_Records for processing_:
theorem State.tick_ok {fl0 : Nat} (s : State) (h_s : s.Ok fl0) : (State.tick s).Ok fl0 := by
  unfold State.tick
  try dsimp only
  repeat' first
    | with_reducible assumption
    | with_reducible apply State.Ok.fuses
    | intro _
    | split
    | dsimp only
    | with_reducible apply State.Ok.bel

/-! Fabric. -/

theorem State.setTeam_ok {fl0 : Nat} (s : State) (i : Nat) (t : Team) (h_s : s.Ok fl0) : (State.setTeam s i t).Ok fl0 := by
  unfold State.setTeam
  try dsimp only
  repeat' first
    | with_reducible assumption
    | dsimp only
    | with_reducible apply State.Ok.keep

theorem State.setBlock_ok {fl0 : Nat} (s : State) (i : Nat) (b : Block) (h_s : s.Ok fl0) : (State.setBlock s i b).Ok fl0 := by
  unfold State.setBlock
  try dsimp only
  repeat' first
    | with_reducible assumption
    | dsimp only
    | with_reducible apply State.Ok.keep

theorem State.setJob_ok {fl0 : Nat} (s : State) (i : Nat) (j : Job) (h_s : s.Ok fl0) : (State.setJob s i j).Ok fl0 := by
  unfold State.setJob
  try dsimp only
  repeat' first
    | with_reducible assumption
    | dsimp only
    | with_reducible apply State.Ok.keep

theorem State.useFresh_ok {fl0 : Nat} (s : State) (h_s : s.Ok fl0) : (State.useFresh s).Ok fl0 := by
  unfold State.useFresh
  try dsimp only
  repeat' first
    | with_reducible assumption
    | dsimp only
    | with_reducible apply State.Ok.keep

theorem State.logErr_ok {fl0 : Nat} (s : State) (kind die vf : Nat) (w2 w3 : Option W64) (detail : List W64) (h_s : s.Ok fl0) : (State.logErr s kind die vf w2 w3 detail).Ok fl0 := by
  unfold State.logErr
  try dsimp only
  repeat' first
    | with_reducible assumption
    | with_reducible apply State.Ok.fuses
    | intro _
    | dsimp only
    | with_reducible apply State.Ok.bel

theorem State.addUsed_ok {fl0 : Nat} (s : State) (da : Nat) (up : Bool) (h_s : s.Ok fl0) : (State.addUsed s da up).Ok fl0 := by
  unfold State.addUsed
  try dsimp only
  repeat' first
    | with_reducible assumption
    | with_reducible apply State.addReg_ok
    | intro _
    | split
    | dsimp only
    | with_reducible apply State.Ok.keep

theorem State.setRsv_ok {fl0 : Nat} (s : State) (d n : Nat) (h_s : s.Ok fl0) : (State.setRsv s d n).Ok fl0 := by
  unfold State.setRsv
  try dsimp only
  repeat' first
    | with_reducible assumption
    | split
    | dsimp only
    | with_reducible apply State.Ok.keep

theorem State.askRound_ok {fl0 : Nat} (s : State) (d : Nat) (h_s : s.Ok fl0) : (State.askRound s d).Ok fl0 := by
  unfold State.askRound
  try dsimp only
  repeat' first
    | with_reducible assumption
    | dsimp only
    | with_reducible apply State.Ok.keep

theorem State.freeStorage_ok {fl0 : Nat} (s : State) (d : Nat) (h_s : s.Ok fl0) : (State.freeStorage s d).Ok fl0 := by
  unfold State.freeStorage
  try dsimp only
  repeat' first
    | with_reducible assumption
    | with_reducible apply State.setRsv_ok
    | split
    | dsimp only
    | with_reducible apply State.Ok.keep

theorem State.takeStorage_ok {fl0 : Nat} (s : State) (d : Nat) (h_s : s.Ok fl0) : (State.takeStorage s d).Ok fl0 := by
  unfold State.takeStorage
  try dsimp only
  repeat' first
    | with_reducible assumption
    | with_reducible apply State.setRsv_ok
    | split
    | dsimp only
    | with_reducible apply State.Ok.keep

theorem State.touchFrame_ok {fl0 : Nat} (s : State) (da : Nat) (h_s : s.Ok fl0) : (State.touchFrame s da).Ok fl0 := by
  unfold State.touchFrame
  try dsimp only
  repeat' first
    | with_reducible assumption
    | dsimp only
    | with_reducible apply State.Ok.keep

theorem State.writeDev_ok {fl0 : Nat} (s : State) (da : Nat) (bs : List Byte) (h_s : s.Ok fl0) : (State.writeDev s da bs).Ok fl0 := by
  unfold State.writeDev
  try dsimp only
  repeat' first
    | with_reducible assumption
    | with_reducible apply wf_writeMem
    | with_reducible apply State.Ok.wfMem
    | with_reducible apply State.Ok.wfSys
    | with_reducible apply State.Ok.wfCore
    | intro _
    | split
    | dsimp only
    | with_reducible apply State.Ok.keep
    | with_reducible apply State.Ok.mem
    | with_reducible apply State.Ok.sysmem

theorem State.blockPut_ok {fl0 : Nat} (s : State) (da : Nat) (bs : List Byte) (cmp : Bool) (h_s : s.Ok fl0) : (State.blockPut s da bs cmp).Ok fl0 := by
  unfold State.blockPut
  try dsimp only
  repeat' first
    | with_reducible assumption
    | with_reducible apply State.writeDev_ok
    | with_reducible apply State.takeStorage_ok
    | with_reducible apply State.freeStorage_ok
    | with_reducible apply State.addUsed_ok
    | with_reducible apply State.useFresh_ok
    | with_reducible apply wf_writeMem
    | with_reducible apply State.Ok.wfMem
    | with_reducible apply State.Ok.wfSys
    | with_reducible apply State.Ok.wfCore
    | intro _
    | split
    | dsimp only
    | with_reducible apply State.Ok.keep
    | with_reducible apply State.Ok.mem

theorem State.rawPut_ok {fl0 : Nat} (s : State) (da : Nat) (bs : List Byte) (h_s : s.Ok fl0) : (State.rawPut s da bs).Ok fl0 := by
  unfold State.rawPut
  try dsimp only
  repeat' first
    | with_reducible assumption
    | with_reducible apply State.blockPut_ok
    | with_reducible apply State.touchFrame_ok
    | with_reducible apply State.Ok.foldl
    | with_reducible apply State.Ok.foldl_fst
    | intro _
    | split
    | dsimp only

theorem State.dlAppend_ok {fl0 : Nat} (s0 : State) (f da : Nat) (h_s0 : s0.Ok fl0) : (State.dlAppend s0 f da).Ok fl0 := by
  unfold State.dlAppend
  try dsimp only
  repeat' first
    | with_reducible assumption
    | with_reducible apply State.rawPut_ok
    | with_reducible apply State.touchFrame_ok
    | with_reducible apply State.addReg_ok
    | split
    | dsimp only

theorem State.loseLines_ok {fl0 : Nat} (s : State) (sys : Bool) (a n : Nat) (h_s : s.Ok fl0) : (State.loseLines s sys a n).Ok fl0 := by
  unfold State.loseLines
  try dsimp only
  repeat' first
    | with_reducible assumption
    | intro _
    | dsimp only
    | with_reducible apply State.Ok.keep

theorem State.putPart_ok {fl0 : Nat} (s0 : State) (f : Nat) (p : Part) (h_s0 : s0.Ok fl0) : (State.putPart s0 f p).Ok fl0 := by
  unfold State.putPart
  try dsimp only
  repeat' first
    | with_reducible assumption
    | with_reducible apply State.loseLines_ok
    | with_reducible apply State.dlAppend_ok
    | with_reducible apply State.blockPut_ok
    | with_reducible apply wf_writeMem
    | with_reducible apply State.Ok.wfMem
    | with_reducible apply State.Ok.wfSys
    | with_reducible apply State.Ok.wfCore
    | split
    | dsimp only
    | with_reducible apply State.Ok.keep
    | with_reducible apply State.Ok.sysmem

theorem State.putParts_ok {fl0 : Nat} (s : State) (f : Nat) (ps : List Part) (h_s : s.Ok fl0) : (State.putParts s f ps).Ok fl0 := by
  unfold State.putParts
  try dsimp only
  repeat' first
    | with_reducible assumption
    | with_reducible apply State.putPart_ok
    | with_reducible apply State.Ok.foldl
    | with_reducible apply State.Ok.foldl_fst
    | intro _
    | dsimp only

theorem State.clearLate_ok {fl0 : Nat} (s : State) (lo hi : Nat) (h_s : s.Ok fl0) : (State.clearLate s lo hi).Ok fl0 := by
  unfold State.clearLate
  try dsimp only
  repeat' first
    | with_reducible assumption
    | intro _
    | dsimp only
    | with_reducible apply State.Ok.keep

theorem State.latePart_ok {fl0 : Nat} (s0 : State) (f : Nat) (p : Part) (h_s0 : s0.Ok fl0) : (State.latePart s0 f p).Ok fl0 := by
  unfold State.latePart
  try dsimp only
  repeat' first
    | with_reducible assumption
    | with_reducible apply State.loseLines_ok
    | with_reducible apply State.dlAppend_ok
    | with_reducible apply State.writeDev_ok
    | with_reducible apply State.Ok.foldl
    | with_reducible apply State.Ok.foldl_fst
    | with_reducible apply wf_writeMem
    | with_reducible apply State.Ok.wfMem
    | with_reducible apply State.Ok.wfSys
    | with_reducible apply State.Ok.wfCore
    | intro _
    | split
    | dsimp only
    | with_reducible apply State.Ok.keep
    | with_reducible apply State.Ok.sysmem

theorem State.lateParts_ok {fl0 : Nat} (s : State) (f : Nat) (ps : List Part) (h_s : s.Ok fl0) : (State.lateParts s f ps).Ok fl0 := by
  unfold State.lateParts
  try dsimp only
  repeat' first
    | with_reducible assumption
    | with_reducible apply State.latePart_ok
    | with_reducible apply State.Ok.foldl
    | with_reducible apply State.Ok.foldl_fst
    | intro _
    | dsimp only

theorem State.holdWrite_ok {fl0 : Nat} (s : State) (f : Nat) (ps : List Part) (w : Writer) (log : Bool) (va : Nat) (op : HeldOp) (h_s : s.Ok fl0) : (State.holdWrite s f ps w log va op).Ok fl0 := by
  unfold State.holdWrite
  try dsimp only
  repeat' first
    | with_reducible assumption
    | dsimp only
    | with_reducible apply State.Ok.keep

_Brief_: Among the entries, how many lines carry "logErr"? Reply with a number and nothing else.

_Task solution_: 2